Prof. GUO Huadong, Director of HIST delivers an opening speech. (Image by AIR)
In his video message, Dr. QU Xing, Deputy Director-General of UNESCO said that we have long used the space technologies, remote sensing, geographic information system and other application in our designated areas. We have expertise in natural and cultural heritage, in aquatic and ocean science, environmental education and access to information in the ethical application of new technologies and partners like HIST. He thanked HIST for helping use satellite imagery to monitor world heritage sites such as East Rennell in the Solomon Islands and Angkor in Cambodia.
Dr. Lazare Eloundou Assomo, Director of UNESCO World Heritage stressed the importance of using innovative technologies for these UNESCO-designed sites which are so unique and irreplaceable that they should be protected as common heritage of humanity. He added that UNESCO therefore looks forward to strengthening its ties with institutions such as HIST in this area, and to realizing the full potential of these technologies for safeguarding heritage, particularly as we face challenges such as climate change.
Dr. Teresa Patricio, President of the International Council on Monuments and Sites, echoed the opinion via video link, saying that innovative digital technology must be fully harnessed in favor of research, management, education and training, and risk reduction. "We must put technology at the service of the sustainable use of heritage — in particular for ensuring responsible and diversified cultural tourism development and management that contributes to cultural heritage preservation; community empowerment, social resilience and wellbeing; and a healthy global environment," she said.
Dr. Webber Ndoro, Director-General of ICCROM said that space technologies have immense potential for contributing towards conservation, management, and sustainable development of world heritage properties. ICCROM and HIST are dedicated to the conservation and management of World Heritage Properties and have recently committed to strengthening collaboration through signing of MOU between the two international organizations.

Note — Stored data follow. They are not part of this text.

/-- What `execFlagRelease` leaves alone. -/
theorem execFlagRelease_frame {t : State} (flags : Byte) (s : State) (h : execFlagRelease flags s = .next t) :
    t.jobs = s.jobs ∧ t.discs = s.discs ∧ t.staging = s.staging ∧ t.bays = s.bays ∧
      t.governor = s.governor ∧ t.verify = s.verify ∧ t.trans = s.trans ∧ t.labels = s.labels ∧
      t.printer = s.printer ∧ t.settings = s.settings ∧ t.sensors = s.sensors ∧ t.now = s.now ∧
      t.dispatchWanted = s.dispatchWanted ∧ t.pending = s.pending := by
  unfold execFlagRelease at h
  (try dsimp only at h)
  (repeat' split at h) <;> (injection h with h; subst h) <;> (try simp) <;> (repeat' split) <;> (try simp) <;> (repeat' split) <;> simp

/-- What `execEventMask` leaves alone. -/
theorem execEventMask_frame {t : State} (mask : BitVec 16) (s : State) (h : execEventMask mask s = .next t) :
    t.jobs = s.jobs ∧ t.discs = s.discs ∧ t.staging = s.staging ∧ t.bays = s.bays ∧
      t.governor = s.governor ∧ t.verify = s.verify ∧ t.trans = s.trans ∧ t.labels = s.labels ∧
      t.printer = s.printer ∧ t.sensors = s.sensors ∧ t.now = s.now ∧ t.dispatchWanted = s.dispatchWanted ∧ t.pending = s.pending := by
  unfold execEventMask at h
  (try dsimp only at h)
  (repeat' split at h) <;> (injection h with h; subst h) <;> (try simp) <;> (repeat' split) <;> (try simp) <;> (repeat' split) <;> simp

/-- What `execEventAck` leaves alone. -/
theorem execEventAck_frame {t : State} (events : BitVec 16) (s : State) (h : execEventAck events s = .next t) :
    t.jobs = s.jobs ∧ t.discs = s.discs ∧ t.staging = s.staging ∧ t.bays = s.bays ∧
      t.governor = s.governor ∧ t.verify = s.verify ∧ t.trans = s.trans ∧ t.labels = s.labels ∧
      t.printer = s.printer ∧ t.settings = s.settings ∧ t.sensors = s.sensors ∧ t.now = s.now ∧
      t.dispatchWanted = s.dispatchWanted ∧ t.pending = s.pending := by
  unfold execEventAck at h
  (try dsimp only at h)
  (repeat' split at h) <;> (injection h with h; subst h) <;> (try simp) <;> (repeat' split) <;> (try simp) <;> (repeat' split) <;> simp

/-- What `execCountersGet` leaves alone. -/
theorem execCountersGet_frame {t : State} (s : State) (h : execCountersGet s = .next t) :
    t.jobs = s.jobs ∧ t.discs = s.discs ∧ t.staging = s.staging ∧ t.bays = s.bays ∧
      t.governor = s.governor ∧ t.verify = s.verify ∧ t.trans = s.trans ∧ t.labels = s.labels ∧
      t.printer = s.printer ∧ t.settings = s.settings ∧ t.sensors = s.sensors ∧ t.now = s.now ∧
      t.dispatchWanted = s.dispatchWanted ∧ t.pending = s.pending := by
  unfold execCountersGet at h
  (try dsimp only at h)
  (repeat' split at h) <;> (injection h with h; subst h) <;> (try simp) <;> (repeat' split) <;> (try simp) <;> (repeat' split) <;> simp

/-- What `execCountersClear` leaves alone. -/
theorem execCountersClear_frame {t : State} (s : State) (h : execCountersClear s = .next t) :
    t.jobs = s.jobs ∧ t.discs = s.discs ∧ t.staging = s.staging ∧ t.bays = s.bays ∧
      t.governor = s.governor ∧ t.trans = s.trans ∧ t.labels = s.labels ∧ t.printer = s.printer ∧
      t.settings = s.settings ∧ t.sensors = s.sensors ∧ t.now = s.now ∧ t.dispatchWanted = s.dispatchWanted ∧ t.pending = s.pending := by
  unfold execCountersClear at h
  (try dsimp only at h)
  (repeat' split at h) <;> (injection h with h; subst h) <;> (try simp) <;> (repeat' split) <;> (try simp) <;> (repeat' split) <;> simp

/-- What `execImageOpen` leaves alone. -/
theorem execImageOpen_frame {t : State} (slot media need : Byte) (size : BitVec 32) (s : State) (h : execImageOpen slot media need size s = .next t) :
    t.jobs = s.jobs ∧ t.discs = s.discs ∧ t.bays = s.bays ∧ t.governor = s.governor ∧
      t.verify = s.verify ∧ t.trans = s.trans ∧ t.labels = s.labels ∧ t.printer = s.printer ∧
      t.settings = s.settings ∧ t.sensors = s.sensors ∧ t.now = s.now ∧ t.pending = s.pending := by
  unfold execImageOpen at h
  (try dsimp only at h)
  (repeat' split at h) <;> (injection h with h; subst h) <;> (try simp) <;> (repeat' split) <;> (try simp) <;> (repeat' split) <;> simp

/-- What `execImageData` leaves alone. -/
theorem execImageData_frame {t : State} (slot count : Byte) (offset : BitVec 32) (data : List Byte) (s : State) (h : execImageData slot count offset data s = .next t) :
    t.jobs = s.jobs ∧ t.discs = s.discs ∧ t.governor = s.governor ∧ t.verify = s.verify ∧
      t.trans = s.trans ∧ t.labels = s.labels ∧ t.printer = s.printer ∧ t.settings = s.settings ∧
      t.sensors = s.sensors ∧ t.now = s.now ∧ t.pending = s.pending := by
  unfold execImageData at h
  dsimp only at h
  split at h
  · injection h with h; subst h; simp
  · split at h
    · injection h with h; subst h; simp
    · rename_i u hu
      have f := State.findSegment_frame s _ _ _ hu
      injection h with h; subst h; simp [f]

/-- What `execPassClose` leaves alone. -/
theorem execPassClose_frame {t : State} (slot : Byte) (pass : BitVec 16) (s : State) (h : execPassClose slot pass s = .next t) :
    t.jobs = s.jobs ∧ t.discs = s.discs ∧ t.bays = s.bays ∧ t.governor = s.governor ∧
      t.verify = s.verify ∧ t.trans = s.trans ∧ t.labels = s.labels ∧ t.printer = s.printer ∧
      t.settings = s.settings ∧ t.sensors = s.sensors ∧ t.now = s.now ∧ t.pending = s.pending := by
  unfold execPassClose at h
  (try dsimp only at h)
  (repeat' split at h) <;> (injection h with h; subst h) <;> (try simp) <;> (repeat' split) <;> (try simp) <;> (repeat' split) <;> simp

/-- What `execImageRewind` leaves alone. -/
theorem execImageRewind_frame {t : State} (slot : Byte) (s : State) (h : execImageRewind slot s = .next t) :
    t.jobs = s.jobs ∧ t.discs = s.discs ∧ t.bays = s.bays ∧ t.governor = s.governor ∧
      t.verify = s.verify ∧ t.trans = s.trans ∧ t.labels = s.labels ∧ t.printer = s.printer ∧
      t.settings = s.settings ∧ t.sensors = s.sensors ∧ t.now = s.now ∧ t.pending = s.pending := by
  unfold execImageRewind at h
  (try dsimp only at h)
  (repeat' split at h) <;> (injection h with h; subst h) <;> (try simp) <;> (repeat' split) <;> (try simp) <;> (repeat' split) <;> simp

A Map titled “Environmental Context of World Cultural Heritage along the Silk Road” was released at the opening ceremony. The map, spotting the spatial distribution of 801 world cultural heritages and mixed heritages along the Silk Road, offers insights into understanding the humanistic and natural background of the heritages along the Silk Road.
The Dialogue released the Recommendations on Climate Action for Heritage Conservation, calling for stakeholders to take proper measures, including utilizing state-of-the-art technologies at hand to reduce the risks as well as negative impact posed by climate change.

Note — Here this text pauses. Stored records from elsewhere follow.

-- ==== Sys2Proof/Laws/Conditions.lean ====
section
/-! SUPPORT. The conditions of the arm, the door, the spindles and the bins follow their owners through every operation (R178). -/

set_option linter.unusedTactic false
set_option linter.unreachableTactic false
set_option linter.unnecessarySeqFocus false
set_option linter.unusedSimpArgs false

namespace Sys2Proof.Machine

/-! ## Primitive updates -/

/-- A state that differs in nothing that the five conditions read. -/
theorem State.conditionsHold_of {s t : State} (h : s.conditionsHold) (l : t.status.live = s.status.live)
    (a : t.trans.arm = s.trans.arm) (b : t.trans.spindleA = s.trans.spindleA)
    (c : t.trans.spindleB = s.trans.spindleB) (d : t.sensors.doorOpen = s.sensors.doorOpen)
    (e : t.sensors.outFull = s.sensors.outFull) (f : t.sensors.rejectFull = s.sensors.rejectFull) :
    t.conditionsHold := by
  have g : ∀ x, t.cond x = s.cond x := fun x => by simp [State.cond, l]
  exact ⟨by rw [g, a, h.armFault], by rw [g, d, h.doorOpen], by rw [g, b, c, h.spindleEmpty],
    by rw [g, e, h.outputFull], by rw [g, f, h.rejectFull]⟩

@[simp] theorem State.report_holds {s : State} (c : Cond) (v : Bool) (h : s.conditionsHold) (a : c ≠ .armFault)
    (b : c ≠ .doorOpen) (d : c ≠ .spindleEmpty) (e : c ≠ .outputFull) (f : c ≠ .rejectFull) :
    (s.report c v).conditionsHold := by
  constructor <;> simp [Ne.symm a, Ne.symm b, Ne.symm d, Ne.symm e, Ne.symm f, h.armFault, h.doorOpen,
    h.spindleEmpty, h.outputFull, h.rejectFull]

@[simp] theorem State.latch_holds {s : State} (c : Cond) (h : s.conditionsHold) (a : c ≠ .armFault)
    (b : c ≠ .doorOpen) (d : c ≠ .spindleEmpty) (e : c ≠ .outputFull) (f : c ≠ .rejectFull) :
    (s.latch c).conditionsHold := by
  constructor <;> simp [Ne.symm a, Ne.symm b, Ne.symm d, Ne.symm e, Ne.symm f, h.armFault, h.doorOpen,
    h.spindleEmpty, h.outputFull, h.rejectFull]

@[simp] theorem State.raise_holds {s : State} (e : Event) (h : s.conditionsHold) : (s.raise e).conditionsHold :=
  State.conditionsHold_of h rfl rfl rfl rfl rfl rfl rfl

@[simp] theorem State.clearCaptured_holds {s : State} (h : s.conditionsHold) : s.clearCaptured.conditionsHold := by
  simp [State.clearCaptured, h]

@[simp] theorem State.answer_holds {s : State} (kind : Byte) (result : Result) (data : ReplyData)
    (h : s.conditionsHold) : (s.answer kind result data).conditionsHold := by
  have g : s.clearCaptured.conditionsHold := State.clearCaptured_holds h
  exact State.conditionsHold_of g rfl rfl rfl rfl rfl rfl rfl

@[simp] theorem State.refuse_holds {s : State} (kind : Byte) (result : Result) (h : s.conditionsHold) :
    (s.refuse kind result).conditionsHold := State.answer_holds _ _ _ h

@[simp] theorem State.modTrans_holds {s : State} (f : Transport → Transport) (h : s.conditionsHold)
    (a : (f s.trans).arm = s.trans.arm) (b : (f s.trans).spindleA = s.trans.spindleA)
    (c : (f s.trans).spindleB = s.trans.spindleB) : (s.modTrans f).conditionsHold :=
  State.conditionsHold_of h rfl a b c rfl rfl rfl

@[simp] theorem State.modStatus_holds {s : State} (f : StatusUnit → StatusUnit) (h : s.conditionsHold)
    (a : (f s.status).live = s.status.live) : (s.modStatus f).conditionsHold :=
  State.conditionsHold_of h a rfl rfl rfl rfl rfl rfl

@[simp] theorem State.setPick_holds {s : State} (p : Bool) (h : s.conditionsHold) : (s.setPick p).conditionsHold :=
  State.conditionsHold_of h rfl rfl rfl rfl rfl rfl rfl

@[simp] theorem State.setEmptySensor_holds {s : State} (i : SpindleId) (e : Bool) (h : s.conditionsHold) :
    (s.setEmptySensor i e).conditionsHold := by
  unfold State.setEmptySensor
  cases i <;> exact State.conditionsHold_of h rfl rfl rfl rfl rfl rfl rfl

@[simp] theorem Transport.timersStopped_keeps (t : Transport) :
    t.timersStopped.arm = t.arm ∧ t.timersStopped.spindleA = t.spindleA ∧ t.timersStopped.spindleB = t.spindleB :=
  ⟨rfl, rfl, rfl⟩

/-- The arm's state and ARM_FAULT change together (R129). -/
@[simp] theorem State.setArm_holds {s : State} (a : ArmState) (h : s.conditionsHold) : (s.setArm a).conditionsHold := by
  have e : ∀ c, (s.modTrans fun t => { t with arm := a }).cond c = s.cond c := fun _ => rfl
  constructor <;> simp [State.setArm, e, h.doorOpen, h.spindleEmpty, h.outputFull, h.rejectFull]

/-- A spindle's state and SPINDLE_EMPTY change together (R110). -/
@[simp] theorem State.setSpindle_holds {s : State} (i : SpindleId) (st : SpindleState) (h : s.conditionsHold) :
    (s.setSpindle i st).conditionsHold := by
  unfold State.setSpindle
  split
  · exact h
  · have e : ∀ (t : Transport) c, ({ s with trans := t } : State).cond c = s.cond c := fun _ _ => rfl
    constructor <;> cases i <;> simp [e, h.armFault, h.doorOpen, h.outputFull, h.rejectFull]

/-- The door's switch and DOOR_OPEN change together (R131). -/
@[simp] theorem State.doorChanged_holds {s : State} (v : Bool) (h : s.conditionsHold) :
    (s.doorChanged v).conditionsHold := by
  have e : ∀ (r : Readings) c, ({ s with sensors := r } : State).cond c = s.cond c := fun _ _ => rfl
  constructor <;> simp [State.doorChanged, e, h.armFault, h.spindleEmpty, h.outputFull, h.rejectFull]

/-- Blocks that the five conditions do not read. -/
@[simp] theorem State.other_holds {s : State} (h : s.conditionsHold) :
    (∀ x, ({ s with link := x } : State).conditionsHold) ∧ (∀ x, ({ s with jobs := x } : State).conditionsHold) ∧
      (∀ x, ({ s with discs := x } : State).conditionsHold) ∧
      (∀ x, ({ s with staging := x } : State).conditionsHold) ∧
      (∀ x, ({ s with printer := x } : State).conditionsHold) :=
  ⟨fun _ => State.conditionsHold_of h rfl rfl rfl rfl rfl rfl rfl, fun _ => State.conditionsHold_of h rfl rfl rfl rfl rfl rfl rfl,
    fun _ => State.conditionsHold_of h rfl rfl rfl rfl rfl rfl rfl, fun _ => State.conditionsHold_of h rfl rfl rfl rfl rfl rfl rfl,
    fun _ => State.conditionsHold_of h rfl rfl rfl rfl rfl rfl rfl⟩

/-- A sensor level that the five conditions do not read. -/
@[simp] theorem State.sensors_holds {s : State} (r : Readings) (h : s.conditionsHold)
    (a : r.doorOpen = s.sensors.doorOpen) (b : r.outFull = s.sensors.outFull)
    (c : r.rejectFull = s.sensors.rejectFull) : ({ s with sensors := r } : State).conditionsHold :=
  State.conditionsHold_of h rfl rfl rfl rfl a b c

/-- A fold keeps what each of its steps keeps. -/
theorem foldl_holds {α : Type} (f : State → α → State) (g : ∀ s a, s.conditionsHold → (f s a).conditionsHold)
    (l : List α) {s : State} (h : s.conditionsHold) : (l.foldl f s).conditionsHold := by
  induction l generalizing s with
  | nil => exact h
  | cons a r ih => exact ih (g _ _ h)

/-! ## The other operations -/

@[simp] theorem State.setBay_holds {s : State} (b : BayId) (r : Bay) (h : s.conditionsHold) :
    (State.setBay s b r).conditionsHold := by
  refine State.conditionsHold_of h ?_ ?_ ?_ ?_ ?_ ?_ ?_ <;> simp

@[simp] theorem State.modBay_holds {s : State} (b : BayId) (f : Bay → Bay) (h : s.conditionsHold) :
    (State.modBay s b f).conditionsHold := by
  refine State.conditionsHold_of h ?_ ?_ ?_ ?_ ?_ ?_ ?_ <;> simp

@[simp] theorem State.setJob_holds {s : State} (j : JobSlot) (r : Option Job) (h : s.conditionsHold) :
    (State.setJob s j r).conditionsHold := by
  refine State.conditionsHold_of h ?_ ?_ ?_ ?_ ?_ ?_ ?_ <;> simp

The Dialogue also unveiled the “HIST Award on Best Practice in Sustainable Development of UNESCO-designated Sites” to recognize innovative and exemplary efforts by the site managers, related research institutes and other organizations from UNESCO Member States on best practices of digital technologies for the conservation and sustainable development of UNESCO-designated sites.

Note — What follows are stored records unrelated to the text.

-- ==== Sys2Proof/Laws/Digests.lean ====
section
/-! SUPPORT. What IMAGE DATA makes of a slot's digests: sectors inside a chunk, sectors that end it, and a request that does both (R32, R33). -/

namespace Sys2Proof.Machine

/-- The end of the chunk that holds the fill point, or of the image (R33). -/
def Image.chunkEnd (i : Image) : Nat := min (32 * (i.fill / 32 + 1)) i.size

theorem sectorsOf_append (a b : Nat) (data : List Byte) :
    sectorsOf (a + b) data = sectorsOf a data ++ sectorsOf b (data.drop (a * 2048)) := by
  induction a generalizing data with
  | zero => simp [sectorsOf]
  | succ a ih =>
    rw [Nat.succ_add]
    simp only [sectorsOf, List.cons_append, ih, List.drop_drop, Config.sectorBytes]
    congr 4
    ring

/-- Only the bytes of its sectors count in a request. -/
theorem sectorsOf_take (n : Nat) (data : List Byte) : sectorsOf n (data.take (n * Config.sectorBytes)) = sectorsOf n data := by
  generalize hb : Config.sectorBytes = b
  induction n generalizing data with
  | zero => rfl
  | succ n ih =>
    have e : (data.take ((n + 1) * b)).drop b = (data.drop b).take (n * b) := by
      rw [List.drop_take, Nat.add_mul, Nat.one_mul, Nat.add_sub_cancel]
    have f : (data.take ((n + 1) * b)).take b = data.take b := by
      rw [List.take_take, Nat.min_eq_left (by rw [Nat.add_mul, Nat.one_mul]; exact Nat.le_add_left _ _)]
    simp only [sectorsOf, hb, e, f, ih]

theorem crcBytes32_append (c : BitVec 32) (x y : List Byte) :
    crcBytes32 c (x ++ y) = crcBytes32 (crcBytes32 c x) y := by
  simp [crcBytes32, List.foldl_append]

theorem Image.firstDiffering_append (i : Image) (x y : List Sector) :
    i.firstDiffering (x ++ y) =
      match i.firstDiffering x with
      | some c => some c
      | none => (i.takeSectors x).firstDiffering y := by
  induction x generalizing i with
  | nil => rfl
  | cons e x ih =>
    simp only [List.cons_append, Image.firstDiffering, Image.takeSectors, List.foldl_cons]
    split
    · rfl
    · rw [ih]; rfl

/-- A sector that does not end its chunk (R33). -/
theorem Image.endsChunk_inside (i : Image) (h : i.fill + 1 < i.chunkEnd) : i.endsChunk = false := by
  unfold Image.chunkEnd at h
  simp only [Image.endsChunk, Config.chunkSectors, Bool.or_eq_false_iff, beq_eq_false_iff_ne]
  omega

theorem Image.endsChunk_last (i : Image) (h : i.fill + 1 = i.chunkEnd) : i.endsChunk = true := by
  unfold Image.chunkEnd at h
  simp only [Image.endsChunk, Config.chunkSectors, Bool.or_eq_true, beq_iff_eq]
  omega

/-- Sectors inside a chunk only run the accumulator and the fill point on (R33). -/
theorem Image.takeSectors_inside (n : Nat) (i : Image) (data : List Byte) (hd : data.length = n * 2048)
    (h : i.fill + n < i.chunkEnd) :
    i.takeSectors (sectorsOf n data) = { i with fill := i.fill + n, acc := crcBytes32 i.acc data } ∧
      i.firstDiffering (sectorsOf n data) = none := by
  induction n generalizing i data with
  | zero =>
    have : data = [] := List.length_eq_zero_iff.mp (by omega)
    subst this
    exact ⟨rfl, rfl⟩
  | succ n ih =>
    have e := i.endsChunk_inside (by omega)
    have t : i.takeSector (data.take 2048) =
        { i with fill := i.fill + 1, acc := crcBytes32 i.acc (data.take 2048) } := by
      simp [Image.takeSector, e]
    have c : ({ i with fill := i.fill + 1, acc := crcBytes32 i.acc (data.take 2048) } : Image).chunkEnd = i.chunkEnd := by
      unfold Image.chunkEnd at h ⊢; dsimp only; omega
    obtain ⟨r1, r2⟩ := ih { i with fill := i.fill + 1, acc := crcBytes32 i.acc (data.take 2048) } (data.drop 2048)
      (by simp; omega) (by rw [c]; dsimp only; omega)
    constructor
    · simp only [sectorsOf, Image.takeSectors, List.foldl_cons, Config.sectorBytes]
      rw [t]
      refine r1.trans ?_
      rw [← crcBytes32_append, List.take_append_drop]
      simp only [Nat.add_assoc, Nat.add_comm 1 n]
    · simp only [sectorsOf, Image.firstDiffering, Config.sectorBytes]
      rw [t]
      simp [Image.differs, e, r2]

/-- A digest is not the present one (R33). -/
def digestDiffers (l : List (Option (BitVec 32))) (c : Nat) (d : BitVec 32) : Bool :=
  match l.getD c none with
  | none => false
  | some e => e != d

/-- Sectors up to the end of a chunk form its digest (R33). -/
theorem Image.takeSectors_ends (n : Nat) (i : Image) (data : List Byte) (hn : n ≠ 0) (hd : data.length = n * 2048)
    (h : i.fill + n = i.chunkEnd) :
    let d := ~~~ crcBytes32 i.acc data
    let b := digestDiffers i.digests (i.fill / 32) d
    i.takeSectors (sectorsOf n data) = { i with
      fill := i.fill + n, acc := crcInit32, digests := placeDigest i.digests (i.fill / 32) d
      differing := if b then satInc Config.max16 i.differing else i.differing } ∧
      i.firstDiffering (sectorsOf n data) = if b then some (i.fill / 32) else none := by
  intro d b
  obtain ⟨m, rfl⟩ := Nat.exists_eq_succ_of_ne_zero hn
  rw [Nat.succ_eq_add_one] at *
  set x := data.take (m * 2048) with hx
  set y := data.drop (m * 2048) with hy
  have lx : x.length = m * 2048 := by rw [hx, List.length_take]; omega
  have ly : y.length = 2048 := by rw [hy, List.length_drop]; omega
  have sx : sectorsOf m data = sectorsOf m x := (sectorsOf_take m data).symm
  have s1 : sectorsOf (m + 1) data = sectorsOf m x ++ [y] := by
    have one : sectorsOf 1 y = [y] := by
      show [y.take Config.sectorBytes] = [y]
      rw [List.take_of_length_le (show y.length ≤ Config.sectorBytes from Nat.le_of_eq ly)]
    rw [sectorsOf_append, sx, ← hy, one]
  obtain ⟨p1, p2⟩ := Image.takeSectors_inside m i x lx (by omega)
  set j : Image := { i with fill := i.fill + m, acc := crcBytes32 i.acc x } with hj
  have je : j.endsChunk = true := j.endsChunk_last (by
    unfold Image.chunkEnd at h ⊢; simp only [hj]; omega)
  have jc : j.chunkNow = i.fill / 32 := by
    unfold Image.chunkEnd at h; simp only [Image.chunkNow, hj, Config.chunkSectors]; omega
  have jd : (~~~ crcBytes32 j.acc y) = d := by
    simp only [hj, d, ← crcBytes32_append, hx, hy, List.take_append_drop]
  have jb : j.differs y = b := by
    simp only [Image.differs, je, Bool.true_and, jc, jd, b, digestDiffers]
    rfl
  constructor
  · rw [s1, Image.takeSectors, List.foldl_append]
    show (i.takeSectors (sectorsOf m x)).takeSector y = _
    rw [p1, Image.takeSector, if_pos je, jb, jc, jd]
    rfl
  · rw [s1, Image.firstDiffering_append, p2, p1]
    simp only [Image.firstDiffering]
    rw [jb, jc]

end Sys2Proof.Machine
end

The Dialogue series took place in Huangshan, a World Heritage Site itself, mark ambitious efforts of HIST by providing a unique platform that bring together policymakers, researchers, and practitioners across the globe to discuss better protection, and promotion of sustainable development of, these sites which are of common importance for present and future generations of all humanity.
Focusing on these UNESCO-designed sites, the Dialogue organized eight sessions featuring following topics: digital conservation, space technologies and methodologies for the monitoring and evaluation, harmonized management, disaster risk reduction, climate change, space archaeology and spatial intelligence in cultural heritage, integration of heritage and culture and high-quality development, heritage education.